A collaboration between researchers in the robotics, biomechanics, and biology departments of the university, the biohybrid robot is made up of tissues from a sea slug combined with flexible 3D-printed components.
“A biohybrid robot is a synthetic device powered by muscle tissue or cells,” Victoria Webster, a Ph.D. student who is leading the research, tells Digital Trends. “The contraction of the muscle causes the device to move around. Previously, such devices have used cells from mammals or birds, which require very specific environments to function. The sea slug, on the other hand, is very robust. It lives in the intertidal region in the ocean and experiences huge temperature and salinity changes. As a result, its cells are also very robust.”
Case’s biohybrid robot is capable of functioning in both fresh water and seawater, and at a wide range of temperatures. Currently, the robot is controlled by an external electrical field, although future versions may be upgraded to include ganglia, bundles of neurons and nerves, as an organic controller.
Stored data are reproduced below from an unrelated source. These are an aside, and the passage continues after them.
/-- A rehearsal slice may start (R45, R48, R345, R362, R368, R407, R471). -/
def State.sliceOk (s : State) (u : RehUnit) : Bool :=
  s.loadSlice u || s.cue.running && !s.dev.faultN && !(s.sched.slices.any fun x => decide (x.unit = u)) &&
    (match u with
     | .unit v =>
       let r := s.unit v
       let gap := fun (ws : List (Nat × Nat)) (res : Nat) =>
         (nextWindow ws (us s.lminUs) s.off).isSome || decide (us (s.lminUs - res) ≤ s.off)
       if r.mode = .reRigging then decide (r.checks.head? = some .rehearsal)
       else if !s.inServ v then false
       else match v with
         | .press p => s.noRun v && gap (s.pressWindows p) s.forme.rehPress && !s.sliceYields v
         | .core _ => s.noRun v && gap s.coreWindows s.forme.rehCore && !s.sliceYields v
         | .umem => decide (us (s.lminUs - s.forme.rehCore) ≤ s.off ∧ s.off < us s.lminUs)
         | .sector _ => decide (us (s.lminUs - s.forme.rehPress) ≤ s.off)
         | .stack _ => decide (us (s.lminUs - s.forme.rehPress) ≤ s.off)
         | .port _ => true
     | _ => true)

/-- A press's slice clears the storage that it tests: case, side bytes, tags, translation cache, accumulator file, and no trace record; which
slice tests which of it the spec does not say, and each clears it all (R364; DESIGN CHOICE, assumption 139). -/
def clearTested (u : RehUnit) (s : State) : State :=
  match u with
  | .unit (.press p) =>
    { s with
      press := vmod s.press p fun x => { Press.atReset with
        trace := x.trace, traced := x.traced, last := x.last, issuedAt := x.issuedAt, served := x.served, hands := x.hands }
      mem := { s.mem with
        cells := s.mem.cells.filter fun c => decide (region c.1 ≠ .case p)
        poison := s.mem.poison.filter fun a => decide (region a ≠ .case p)
        blocks := s.mem.blocks.filter fun e => e.1 != p
        tcache := s.mem.tcache.filter fun e => e.1 != p } }
  | _ => s

def admitSlice (u : RehUnit) (s : State) : State :=
  if s.sliceOk u then
    let s := clearTested u s
    { s with sched := { s.sched with slices := s.sched.slices ++ [{ unit := u, suspending := false, at_ := s.now }] } }
  else s

/-- The cores' fault shows in the results of a run that the admission has started (R318). -/
def coreFault (k : InstKey) (flips : List (Nat × Byte)) (s : State) : State :=
  match s.inst? k with
  | some i =>
    if i.kind = 1 ∧ i.st = .running then
      flips.foldl (fun s e => if (s.ownBufs i).any fun b => decide (b.dev ≤ e.1 ∧ e.1 < b.dev + b.len) then
        devWrite e.1 [cellRead s.mem.cells e.1 ^^^ e.2] s else s) s
    else s
  | none => s

/-- SCENE_ADMISSION: killed scenes are READY anew and displaced ones placed before the stage manager chooses. -/
def execSceneAdmission (t : Nat) (r : AdmitReq) (s : State) : Host.Outcome State Fault Refusal :=
  let s := placeDisplaced (reRun (s.at t))
  match r with
  | .scene k bufs => .next (admitScene k bufs s)
  | .faulty k bufs flips =>
    .next (if (s.inst? k).any fun i => decide (i.st ≠ .running) then coreFault k flips (admitScene k bufs s) else s)
  | .slice u => .next (admitSlice u s)

/-! ### PART_COMMIT_REQUEST (R298) -/

/-- Every micro-operation that a press's part has issued has retired: nothing is queued, fed, repeated, left in a group or waiting, and 4 cycles
have passed since the last row's verdict and the last other micro-operation. -/
def Press.retired (p : Press) (cyc : Nat) : Bool :=
  p.queue.isEmpty && p.cur.isNone && p.rep.isNone && p.comps.toList.all (fun c => c.isNone) && p.groups.isEmpty &&
    p.hands.toList.all (fun h => decide (h.wait = .none)) && (decide (p.nextRow = 0) || decide (p.nextRow + 9 ≤ cyc)) &&
    (decide (p.last = 0) || decide (p.last + 4 ≤ cyc))

/-- A part's unit has no work left: its stagehands' programs have ended, what they issued has retired, and every block that it wrote is
acknowledged. -/
def State.partRetired (s : State) (i : Inst) (part : Nat) : Bool :=
  match i.units[part]? with
  | some (.press p) => (s.press.get p).retired s.pressCycle && (List.finRange 8).all (fun h => (i.prog p h).isNone || s.handEnded i p h) &&
      (List.finRange 3).all fun u => !s.moving p u
  | some _ => true
  | none => false

def execPartCommitRequest (t : Nat) (k : InstKey) (part : Nat) (errs : List MemErr) (s : State) : Host.Outcome State Fault Refusal :=
  let s := s.at t
  match s.inst? k with
  | none => .next s
  | some i =>
    if decide (i.st = .running) && s.partRetired i part && decide (part ∉ i.partsDone) then
      let s := memErrs errs (some k) s
      .next (s.modInst k fun i => if i.st = .running then { i with partsDone := part :: i.partsDone } else i)
    else .next s

/-! ### SCENE_COMMIT (R299, R300) -/

/-- Bytes written over an image from an offset on. -/
def splice (old new : List Byte) (off : Nat) : List Byte :=
  padBytes off (old.take off) ++ new ++ old.drop (off + new.length)

/-- One buffer's bytes become part of the committed value of its tensor. -/
def commitBuf (i : Inst) (serial : W32) (b : BufReq) (s : State) : State :=
  let bytes := cellsRead s.mem.cells b.dev b.len
  let same := fun (v : Value) => decide (v.play = i.key.play) && decide (v.tensor = b.tensor) && decide (v.run = i.key.run) && (v.rep == i.key.rep)
  let old := s.sched.values.find? same
  let v : Value :=
    { play := i.key.play, tensor := b.tensor, run := i.key.run, serial := serial, cue := s.cue.count.toNat, valid := i.key.rep || !(s.cue.invalid && s.safetyOut i.key.play b.tensor)
      rep := i.key.rep, whole := false, bufs := b :: ((old.map Value.bufs).getD []), bytes := splice ((old.map Value.bytes).getD []) bytes b.off }
  { s with sched := { s.sched with values := v :: s.sched.values.filter fun v => !same v } }

/-- The values of a run that every scene writing them has committed are whole (R155, R282). -/
def markWhole (p : Play) (i : Inst) (s : State) : State :=
  let mine := s.sched.insts.filter fun j => decide (j.key.play = p.index) && decide (j.key.run = i.key.run) && (j.key.rep == i.key.rep) &&
    decide (j.kind ≠ kindMove)
  let due := fun (v : Value) => decide (v.play = p.index) && decide (v.run = i.key.run) && (v.rep == i.key.rep) &&
    mine.all fun j => decide (j.st = .committed) || !p.sceneWrites j.key v.tensor
  { s with sched := { s.sched with values := lmod (fun v => due v) (fun v => { v with whole := true }) s.sched.values } }

/-- A committed buffer's pages are readable and no longer writable (R231). -/
def remapBuf (play : Nat) (b : BufReq) (s : State) : State :=
  (bufPages b).foldl (fun s g => match s.pte? play g with
    | some e => setPte play g (mkPte true false (e.extractLsb' 8 3).toNat (pteFirst e) (pteLast e) (pteDev e)) (startDrop play g (pteDev e) s)
    | none => s) s

/-! #### Leaf pages (R196, R250, R384) -/

/-- A play address lies in a leaf's page. -/
def inPage (base page a : Nat) : Bool := decide (base ≤ a ∧ a < base + page)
Collagen from the slug’s skin will also be tested as an organic “scaffold” in later versions of the robot.
“Our long-term goal is to develop completely biocompatible robots for environmental sensing and monitoring,” Webster said. “The idea would be to release swarms of these devices in either fresh or salt water environments for continually monitoring for toxins or leaks. If the robots break down, they would just degrade or be eaten and are completely environmentally friendly, whereas traditional robots would be a source of pollution.”
While early tests with the robot showed it to be capable of moving at only around 0.4 centimeters per minute, the technology certainly has some exciting implications — particularly if you were able to unleash a whole swarm of the machine-creatures.